Answer with the number of lines in the records that contain "tPair" and with nothing else.

Records for this task:
▬▬▬▬▬▬▬▬▬▬

-- ==== Sys2Proof/Laws/Exec.lean ====
section
/-! SUPPORT. What a command may do to the state, per command and as a whole (`Keeps`). -/

namespace Sys2Proof.Machine
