-- ==== Sys2Proof/Laws/State.lean ====
section
/-! SUPPORT. Each named update of the state, field by field: what it puts into the one field that it changes, and that it leaves the others. -/

namespace Sys2Proof.Machine

@[simp] theorem State.setReg_pending (s : State) (a v : Nat) : (s.setReg a v).pending = s.pending := rfl
@[simp] theorem State.setReg_regs (s : State) (a v : Nat) : (s.setReg a v).regs = regSet s.regs a v := rfl
@[simp] theorem State.setReg_ctrs (s : State) (a v : Nat) : (s.setReg a v).ctrs = s.ctrs := rfl
@[simp] theorem State.setReg_free (s : State) (a v : Nat) : (s.setReg a v).free = s.free := rfl
@[simp] theorem State.setReg_out (s : State) (a v : Nat) : (s.setReg a v).out = s.out := rfl
@[simp] theorem State.setReg_bus (s : State) (a v : Nat) : (s.setReg a v).bus = s.bus := rfl
@[simp] theorem State.setReg_hostA (s : State) (a v : Nat) : (s.setReg a v).hostA = s.hostA := rfl
@[simp] theorem State.setReg_hostB (s : State) (a v : Nat) : (s.setReg a v).hostB = s.hostB := rfl
@[simp] theorem State.setReg_flt (s : State) (a v : Nat) : (s.setReg a v).flt = s.flt := rfl
@[simp] theorem State.setReg_time (s : State) (a v : Nat) : (s.setReg a v).time = s.time := rfl
@[simp] theorem State.setReg_tabs (s : State) (a v : Nat) : (s.setReg a v).tabs = s.tabs := rfl
@[simp] theorem State.setReg_pairMode (s : State) (a v : Nat) : (s.setReg a v).pairMode = s.pairMode := rfl
@[simp] theorem State.setReg_hedge (s : State) (a v : Nat) : (s.setReg a v).hedge = s.hedge := rfl
@[simp] theorem State.setReg_egr (s : State) (a v : Nat) : (s.setReg a v).egr = s.egr := rfl
@[simp] theorem State.setReg_links (s : State) (a v : Nat) : (s.setReg a v).links = s.links := rfl
@[simp] theorem State.setReg_brace (s : State) (a v : Nat) : (s.setReg a v).brace = s.brace := rfl
@[simp] theorem State.setReg_mem (s : State) (a v : Nat) : (s.setReg a v).mem = s.mem := rfl
@[simp] theorem State.setReg_streams (s : State) (a v : Nat) : (s.setReg a v).streams = s.streams := rfl
@[simp] theorem State.setReg_pnHold (s : State) (a v : Nat) : (s.setReg a v).pnHold = s.pnHold := rfl
@[simp] theorem State.setReg_gw (s : State) (a v : Nat) : (s.setReg a v).gw = s.gw := rfl
@[simp] theorem State.setReg_dbg (s : State) (a v : Nat) : (s.setReg a v).dbg = s.dbg := rfl
@[simp] theorem State.setReg_wake (s : State) (a v : Nat) : (s.setReg a v).wake = s.wake := rfl
@[simp] theorem State.setReg_keys (s : State) (a v : Nat) : (s.setReg a v).keys = s.keys := rfl
@[simp] theorem State.setReg_fab (s : State) (a v : Nat) : (s.setReg a v).fab = s.fab := rfl
@[simp] theorem State.setReg_pair (s : State) (a v : Nat) : (s.setReg a v).pair = s.pair := rfl
@[simp] theorem State.setReg_flash (s : State) (a v : Nat) : (s.setReg a v).flash = s.flash := rfl
@[simp] theorem State.setReg_admJob (s : State) (a v : Nat) : (s.setReg a v).admJob = s.admJob := rfl
@[simp] theorem State.setReg_pwr (s : State) (a v : Nat) : (s.setReg a v).pwr = s.pwr := rfl
@[simp] theorem State.setReg_sup (s : State) (a v : Nat) : (s.setReg a v).sup = s.sup := rfl
@[simp] theorem State.setReg_rst (s : State) (a v : Nat) : (s.setReg a v).rst = s.rst := rfl
@[simp] theorem State.setReg_fn (s : State) (a v : Nat) : (s.setReg a v).fn = s.fn := rfl
@[simp] theorem State.setReg_trn (s : State) (a v : Nat) : (s.setReg a v).trn = s.trn := rfl

@[simp] theorem State.setFld_pending (s : State) (f : Fld) (v : Nat) : (s.setFld f v).pending = s.pending := rfl
@[simp] theorem State.setFld_regs (s : State) (f : Fld) (v : Nat) : (s.setFld f v).regs = regSet s.regs f.addr (setBits (s.reg f.addr) f.hi f.lo v) := rfl
@[simp] theorem State.setFld_ctrs (s : State) (f : Fld) (v : Nat) : (s.setFld f v).ctrs = s.ctrs := rfl
@[simp] theorem State.setFld_free (s : State) (f : Fld) (v : Nat) : (s.setFld f v).free = s.free := rfl
@[simp] theorem State.setFld_out (s : State) (f : Fld) (v : Nat) : (s.setFld f v).out = s.out := rfl
@[simp] theorem State.setFld_bus (s : State) (f : Fld) (v : Nat) : (s.setFld f v).bus = s.bus := rfl
@[simp] theorem State.setFld_hostA (s : State) (f : Fld) (v : Nat) : (s.setFld f v).hostA = s.hostA := rfl
@[simp] theorem State.setFld_hostB (s : State) (f : Fld) (v : Nat) : (s.setFld f v).hostB = s.hostB := rfl
@[simp] theorem State.setFld_flt (s : State) (f : Fld) (v : Nat) : (s.setFld f v).flt = s.flt := rfl
@[simp] theorem State.setFld_time (s : State) (f : Fld) (v : Nat) : (s.setFld f v).time = s.time := rfl
@[simp] theorem State.setFld_tabs (s : State) (f : Fld) (v : Nat) : (s.setFld f v).tabs = s.tabs := rfl
@[simp] theorem State.setFld_pairMode (s : State) (f : Fld) (v : Nat) : (s.setFld f v).pairMode = s.pairMode := rfl
@[simp] theorem State.setFld_hedge (s : State) (f : Fld) (v : Nat) : (s.setFld f v).hedge = s.hedge := rfl
@[simp] theorem State.setFld_egr (s : State) (f : Fld) (v : Nat) : (s.setFld f v).egr = s.egr := rfl
@[simp] theorem State.setFld_links (s : State) (f : Fld) (v : Nat) : (s.setFld f v).links = s.links := rfl
@[simp] theorem State.setFld_brace (s : State) (f : Fld) (v : Nat) : (s.setFld f v).brace = s.brace := rfl
@[simp] theorem State.setFld_mem (s : State) (f : Fld) (v : Nat) : (s.setFld f v).mem = s.mem := rfl
@[simp] theorem State.setFld_streams (s : State) (f : Fld) (v : Nat) : (s.setFld f v).streams = s.streams := rfl
@[simp] theorem State.setFld_pnHold (s : State) (f : Fld) (v : Nat) : (s.setFld f v).pnHold = s.pnHold := rfl
@[simp] theorem State.setFld_gw (s : State) (f : Fld) (v : Nat) : (s.setFld f v).gw = s.gw := rfl
@[simp] theorem State.setFld_dbg (s : State) (f : Fld) (v : Nat) : (s.setFld f v).dbg = s.dbg := rfl
@[simp] theorem State.setFld_wake (s : State) (f : Fld) (v : Nat) : (s.setFld f v).wake = s.wake := rfl
@[simp] theorem State.setFld_keys (s : State) (f : Fld) (v : Nat) : (s.setFld f v).keys = s.keys := rfl
@[simp] theorem State.setFld_fab (s : State) (f : Fld) (v : Nat) : (s.setFld f v).fab = s.fab := rfl
@[simp] theorem State.setFld_pair (s : State) (f : Fld) (v : Nat) : (s.setFld f v).pair = s.pair := rfl
@[simp] theorem State.setFld_flash (s : State) (f : Fld) (v : Nat) : (s.setFld f v).flash = s.flash := rfl
@[simp] theorem State.setFld_admJob (s : State) (f : Fld) (v : Nat) : (s.setFld f v).admJob = s.admJob := rfl
@[simp] theorem State.setFld_pwr (s : State) (f : Fld) (v : Nat) : (s.setFld f v).pwr = s.pwr := rfl
@[simp] theorem State.setFld_sup (s : State) (f : Fld) (v : Nat) : (s.setFld f v).sup = s.sup := rfl
@[simp] theorem State.setFld_rst (s : State) (f : Fld) (v : Nat) : (s.setFld f v).rst = s.rst := rfl
@[simp] theorem State.setFld_fn (s : State) (f : Fld) (v : Nat) : (s.setFld f v).fn = s.fn := rfl
@[simp] theorem State.setFld_trn (s : State) (f : Fld) (v : Nat) : (s.setFld f v).trn = s.trn := rfl
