-- ==== Sys2Proof/Tests/Slice0.lean ====
section
/-! SUPPORT. Tests: commands that `Instr.wf` refuses, a few single steps, and for every statement values that meet its conditions, clause by clause. -/

open Sys2Proof Sys2Proof.Machine

namespace Sys2Proof.Tests

set_option Elab.async false

/-- The block in S0 with firmware running. -/
def tRun : State := ({} : State).setFld GLB_STATUS.SUP_RUN 1

/-- A command of firmware with its parameter bytes. -/
def tCmd (par : Bytes) : CmdCtx := { who := .firmware, tag := 1, rlen := 65536, raddr := 0, par := par }

/-- The same later, with the timekeeper running. -/
def tTime : State := { tRun with time := { running := true, lt := 1000000000000 } }

/-- A device of a fabric: it holds address 1, has a link on P0, and that port takes part. -/
def tFab : State := { (((tTime.setFld FAB_CFG.DFP_EN 1).setFld FAB_STATUS.ADDR 1).setFld FAB_STATUS.ADDR_VALID 1).setFld FAB_PORTS.BB 1 with
  links := [(0, { rate := 10000000 }), (16, { rate := 1000000 })] }

/-- Host HA with its link up and queue set 0 running, EVQ empty. -/
def tHost : State := ({ tTime with hostA := { linkUp := true, bme := true, rings := [(0, { state := .running }), (1, { state := .running, hostIdx := 4 }), (2, { state := .running }), (3, { state := .running })] } }
  ).setFld (HOST_CTRL.EN 0) 1

/-- Host HA with a command of its queue set 0 fetched, every group allowed. -/
def tAsked (opcode : Nat) (c : CmdCtx) : State :=
  (tHost.setReg (HOST_CMD_ALLOW 0) 0xFFFF).modHost 0 (fun x => { x with cmds := [{ seq := 0, qs := 0, opcode := opcode, ctx := c, fence := false }] })

/-- Zeros, but for the bytes named. -/
def tBytes (n : Nat) (l : List (Nat × Nat)) : Bytes := (List.range n).map (fun i => byte (kgetD l i 0))

/-- A contract of stream 5: TC5, one frame of 100 bytes every 100 µs from P16 to P17 of a device. -/
def tContract (dev : Nat) : Bytes :=
  tBytes 64 [(0, 5), (2, 5), (4, 100), (6, 1), (8, 0xA0), (9, 0x86), (10, 1), (16, 16), (18, 1), (32, dev), (33, 17)]

/-- A unit of a cold-frame pair in a role. -/
def tPair (role : Nat) : State := ({ tTime with pairMode := 1 } : State).setFld PAIR_STATUS.ROLE role

/-- A device whose slot 5 holds a key for a use, with the engine's lock and context. -/
def tJob (attr : Nat) (x : Option JobCtx) : State :=
  ({ tTime with keys := { slots := [(5, { attr := some attr, act := some { key := tBytes 16 [] } })], lock := some (.fw, 5), ctx := x } } : State).setFld
    KEY_STATUS.TRNG_OK 1

/-- Commands that no sender can form, one for each check of registers, frames, rings and windows: `Instr.wf` refuses them. -/
theorem test_wf_refuses_bus_and_host_commands :
    (([.ethernetFrameReceived 40 [] false {}, .ethernetFrameReceived 0 (List.replicate 16385 0) false {},
      .legacyPduReceived 39 false { kind := 1, flags := 0, id := 0, dlc := 0, data := [] },
      .legacyPduReceived 40 false { kind := 0, flags := 0, id := 0, dlc := 0, data := [] },
      .legacyPduReceived 40 false { kind := 6, flags := 0, id := 0, dlc := 0, data := [] },
      .legacyPduReceived 40 false { kind := 1, flags := 0, id := 2 ^ 29, dlc := 0, data := [] },
      .legacyPduReceived 40 false { kind := 1, flags := 0, id := 0, dlc := 0, data := List.replicate 2049 0 },
      .hostRxDeliver 0 [], .hostRxDeliver 0 (List.replicate 33 0), .msixTimeFire 0 64,
      .doorbellSlotRead 0 64 (List.replicate 64 0), .doorbellSlotRead 0 0 [], .doorbellReread 0 64,
      .txqDescriptor 0 64 (List.replicate 32 0) [], .txqDescriptor 0 0 [] [], .cmdqFetch 0 64 (List.replicate 32 0) none, .cmdqFetch 0 0 [] none,
      .cmdqFetch 0 0 (List.replicate 32 0) (some (List.replicate 4097 0)), .dmaError 0 (some 64) 0 0, .dmaError 0 none 4 0, .dmaError 0 none 0 3,
      .hostWakeHint 0 (2 ^ 32), .ringEnable 0 64 0 0, .ringEnable 0 0 4 0, .ringEnable 0 0 0 (2 ^ 32), .ringStop 0 64 0 0, .ringStoppingDone 0 0 4,
      .pcieLinkUp 0 0 1 false, .pcieLinkUp 0 5 1 false, .pcieLinkUp 0 1 3 false, .spiWriteFrame [1], .spiReadFrame [1], .spiFrameError 9,
      .registerWrite .fw (2 ^ 32) 0 15, .registerWrite .fw 0 (2 ^ 32) 15, .registerWrite .fw 0 0 16, .unmappedRead .fw (2 ^ 32) 0,
      .counterLowRead .fw 0 16, .transomLock .fw 0 32, .transomRead 0 (2 ^ 26) [true] [] false, .transomRead 0 0 [] [] false,
      .transomRead 0 0 [true] [0, 0] false, .transomWrite 0 0 [true] [] false] : List Instr).all (fun i => !i.wf)) = true := by
  decide +kernel

/-- The same for commands with a parameter block, messages of the fabric, images, supplies and debug. -/
theorem test_wf_refuses_commands_and_messages :
    (([.tblSearch { tCmd [] with tag := 2 ^ 16 }, .tblSearch { tCmd [] with rlen := 65537 }, .tblSearch { tCmd [] with raddr := 2 ^ 64 },
      .tblSearch { tCmd [] with who := .host 0 64 }, .tblSearch (tCmd (List.replicate 4097 0)), .pinholeSweep [65536],
      .pfcReceived 0 256 (List.replicate 8 0), .pfcReceived 0 0 [], .pfcReceived 0 0 (List.replicate 8 65536), .thermalSensorRead 65536 0 0 0 0,
      .admitMessage 8 (.withdraw 0 0), .admitMessage 0 (.withdraw 0xFFFF 0), .admitMessage 0 (.withdraw 0 2), .admitTimeout 0xFFFF,
      .heartbeatReceived { role := 7, mode := 1, uid := 0 }, .heartbeatReceived { role := 1, mode := 3, uid := 0 },
      .checkpointReceived { seq := 0, size := 65537 } 0, .checkpointReceived { seq := 2 ^ 14, size := 0 } 0, .signalPeriodTrigger 4096,
      .flexraySlot 0 0, .flexraySlot 2048 0, .keyCommitRecordWritten 256 true, .helloReceived 8 { uid := 0, addr := 0, addrValid := false, seat := false },
      .helloReceived 0 { uid := 2 ^ 64, addr := 0, addrValid := false, seat := false }, .fabricLinkDown 16,
      .gossipReceived 0 { addr := 1, liveOk := 0, gen := 0, root := [] }, .coordReceived 0 { coord := 0, coordAddr := 256 },
      .pathsMessage 0 256 (.collect 1), .pathsMessage 0 1 (.collect 256), .digestMessage 0 1 1 (.reply []), .resetMessage 0 256 1 (.answer true),
      .withdrawReceived 0 256 0, .sleepMessageReceived 0 { kind := 3, addr := 0, clusters := 0 }, .transomLockRequest 0 256 (.lock 1 0 0),
      .transomLockRequest 0 1 (.lock 1 0 5), .transomAnswer 0 1 2 0 0 [], .transomAnswer 0 1 0 65536 0 [], .transomAnswer 0 1 0 0 16 [],
      .sidebandNotifyReceived 0 1 1 16 0, .imgBlock (tCmd []) (some []), .firmwareFallback (2 ^ 32),
      .supWindowClose [⟨0, 0, 16⟩] [] [], .supWindowClose (List.replicate 65 ⟨0, 0, 15⟩) [] [], .stateExitDone (2 ^ 16), .railWarningEnter 0 65536 0,
      .powerOnReset false (2 ^ 16) [] false 0, .dbgResponseLoad [], .ethernetLinkUp 40 1000000 false, .ethernetLinkUp 16 10000000 false,
      .ethernetLinkDown 40, .linHeaderReceived 40 0 19200, .linHeaderReceived 64 0 0, .gptpTimerExpiry 0 0 [(0, [])] false] : List Instr).all
      (fun i => !i.wf)) = true := by
  decide +kernel

/-- Commands that can be formed are accepted, at the bounds of their operands. -/
theorem test_wf_accepts :
    (([.ethernetFrameReceived 75 [] false {}, .registerWrite .ha 0xFFFFFFFF 0xFFFFFFFF 15, .transomRead 0 0x3FFFFFF [true] [0] false,
      .hostRxDeliver 1 (List.replicate 32 255), .pcieLinkUp 0 4 4 true, .spiFrameError 5, .admitTimeout 0xFFFE,
      .ethernetLinkUp 16 100000 true, .flexraySlot 2047 63, .supWindowClose [⟨0x50000, 1, 15⟩] [] []] : List Instr).all Instr.wf) = true := by
  decide +kernel

/-- The CRC of the SPI frames is the one that R81 names: its check value over the bytes of "123456789" is 0xDF. -/
theorem test_spi_crc : spiCrc [0x31, 0x32, 0x33, 0x34, 0x35, 0x36, 0x37, 0x38, 0x39] = 0xDF := by decide +kernel

/-- The FCS over the same bytes is the check value 0xCBF43926 of IEEE 802.3, least significant byte first. -/
theorem test_fcs : fcsOf [0x31, 0x32, 0x33, 0x34, 0x35, 0x36, 0x37, 0x38, 0x39] = [0x26, 0x39, 0xF4, 0xCB] := by decide +kernel

/-- AES-256 on the example of FIPS 197, appendix C.3. -/
theorem test_aes :
    aes ((List.range 32).map byte) ((List.range 16).map (fun i => byte (17 * i))) =
      [0x8e, 0xa2, 0xb7, 0xca, 0x51, 0x67, 0x45, 0xbf, 0xea, 0xfc, 0x49, 0x90, 0x4b, 0x49, 0x60, 0x89] := by decide +kernel

/-- The next state of an outcome. -/
def tNext (o : Host.Outcome State Fault Refusal) : State :=
  match o with
  | .next t => t
  | _ => {}

/-- The TAP's reset loads IDCODE (R633). -/
theorem test_tap_reset : (tNext (exec .tapReset { tRun with dbg := { instr := 0x11 } })).dbg.instr = 0x02 := by rfl

/-- A tick of 2 ns: LT advances by 2 while the timekeeper runs (R226). -/
theorem test_idle_tick : (tNext (step tTime)).time.lt = 1000000000002 := by decide +kernel

/-- A leading edge drives the pin to its active level, low while `POL` is 1 (R252, R255). -/
theorem test_pulse_leading_edge :
    (tNext (exec (.pulseLeadingEdge 1) ({ tTime with time := { tTime.time with outs :=
      [(1, { prog := some { periodic := false, dom := 2, start := 1000000000000, period := 0, width := 10, count := 0, k := 0 } })] } }.setReg
        (TIME_OUT_CFG 1) 3))).out = [.pulse 1 (some false)] := by decide +kernel

/-- A frame of 63 bytes is short: it is not staged (R124). -/
theorem test_short_frame_is_not_staged : (tNext (exec (.ethernetFrameReceived 0 (tBytes 63 []) false {}) tFab)).mem.staging = [] := by decide +kernel

/-- A frame of 64 bytes with a right FCS is staged without its FCS (R123, R124). -/
theorem test_frame_is_staged :
    ((tNext (exec (.ethernetFrameReceived 0 (tBytes 60 [] ++ fcsOf (tBytes 60 [])) false {}) tFab)).stagingOf 0).map (·.bytes) = [tBytes 60 []] := by
  decide +kernel

/-- A command that answers a next state, and a step that does. -/
theorem test_witness_commands_and_steps :
    (State.Inv tRun ∧ ∃ t, step tRun = .next t) ∧ (∃ t, exec .tapReset tRun = .next t) ∧
    (let s : State := tRun
     s.pending = []) :=
  ⟨⟨by decide +kernel, _, rfl⟩, ⟨_, rfl⟩, rfl⟩

/-- `ADeniedCommandHasNoEffect`: a command of host HA whose group is not allowed. -/
theorem test_witness_ADeniedCommandHasNoEffect :
    (let c : CmdCtx := { tCmd (tBytes 24 []) with who := .host 0 0 }
     let s : State := (tAsked 0x0201 c).setReg (HOST_CMD_ALLOW 0) 0
     asCommand (.tblSearch c) = some (c, 0x0201) ∧ starts s 0x0201 = true ∧ outOfTurn s c 0x0201 = false ∧ cmdAllowed s c 0x0201 = false) :=
  ⟨rfl, by decide +kernel, by decide +kernel, by decide +kernel⟩

/-- `OnlyAPowerOnResetLiftsTheLockOut`: a locked-out debug port, and a command that answers. -/
theorem test_witness_OnlyAPowerOnResetLiftsTheLockOut :
    (let s : State := { tRun with dbg := { lockedOut := true } }
     (∃ t, exec .tapReset s = .next t) ∧ s.dbg.lockedOut = true) := ⟨⟨_, rfl⟩, rfl⟩

/-- `EveryCommandAnswers`: the one command that stops the run. -/
theorem test_linkUp_at_a_rate_of_no_port :
    rateOfPort 16 7 = false ∧ exec (.ethernetLinkUp 16 7 false) tFab = .fault .illFormed := ⟨by decide +kernel, by rfl⟩

/-- `FenceLinesAndCheckpointsActOnThePair`: the two clauses on the size of what differs share every other condition, and as that size is a free
value (log entry 68), one of them holds. -/
theorem test_witness_checkpoint_received_while_syncing :
    (let s : State := tPair 2
     let c : Ckpt := { seq := 1, size := 0, full := true }
     let u := measureDelta 4 s
     pairOn s = true ∧ s.pair.deciding = false ∧ pairRole s = 2 ∧ c.full = true ∧ s.pwr.state = 0 ∧ s.pwr.exit = none ∧
     (u.fld PWR_RESTORE.DELTA_KIB ≤ 60 ∨ 60 < u.fld PWR_RESTORE.DELTA_KIB)) :=
  ⟨by decide +kernel, rfl, by decide +kernel, rfl, rfl, ⟨rfl, by omega⟩⟩

/-- `GossipAndCoordinatorRun`: a device alone elects itself, where the identity that production gave it is not 0. -/
theorem test_witness_first_coordinator (h : ownUid ≠ 0) :
    (let s : State := { tFab with fab := { firstUp := some 5 } }
     s.fab.firstUp = some 5 ∧ dfpOn s = true ∧ s.fab.coord ≠ ownUid ∧ hasAddr s = true ∧ s.fld FAB_CFG.COORD_PRIO ≠ 0 ∧ s.fab.coord = 0 ∧
     (∃ e, highest (candidates s) = some e ∧ e.1 = ownUid) ∧ max 5 s.fab.lastCoord + 300000000 ≤ s.lt) := by
  refine ⟨rfl, by decide +kernel, fun e => h e.symm, by decide +kernel, by decide +kernel, rfl, ⟨(ownUid, ownLs { tFab with fab := { firstUp := some 5 } }), ?_, rfl⟩, by decide +kernel⟩
  have ha : (ownLs { tFab with fab := { firstUp := some 5 } }).addrValid = true := by decide +kernel
  have hp : (ownLs { tFab with fab := { firstUp := some 5 } }).prio ≠ 0 := by decide +kernel
  have hl : (ownLs { tFab with fab := { firstUp := some 5 } }).links = [] := rfl
  simp [candidates, reachable, linkDb, distFrom, kput, relaxN, relaxOnce, khas, kget, highest, hl, ha, hp]

/-- R58: the link of a port goes that is the destination (1, 17) of stream 5, which enters here, and the newest event is 0x0602 with handle 5, device
1 and port 17; a port that is no destination raises none. -/
def tLost : State :=
  { tFab with links := [(17, { rate := 100000, eee := false }), (18, { rate := 100000, eee := false })],
              streams := [(5, { contract := patch (zeros 64) 18 [1] |> fun b => patch b 32 [1, 17], phase := .committed, ingress := true, dests := [17] })] }

theorem test_link_down_at_a_destination :
    portUp tLost 17 = true ∧
    (match exec (.ethernetLinkDown 17) tLost with
     | .next t => t.flt.hist.map (fun e => (e.entry.code, e.entry.payload.take 4))
     | _ => []) = [(0x0602, [5, 0, 1, 17])] ∧
    (match exec (.ethernetLinkDown 18) tLost with
     | .next t => t.flt.hist.length
     | _ => 9) = 0 := by decide +kernel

▬▬▬▬▬▬▬▬▬▬

Solution for this exercise: 2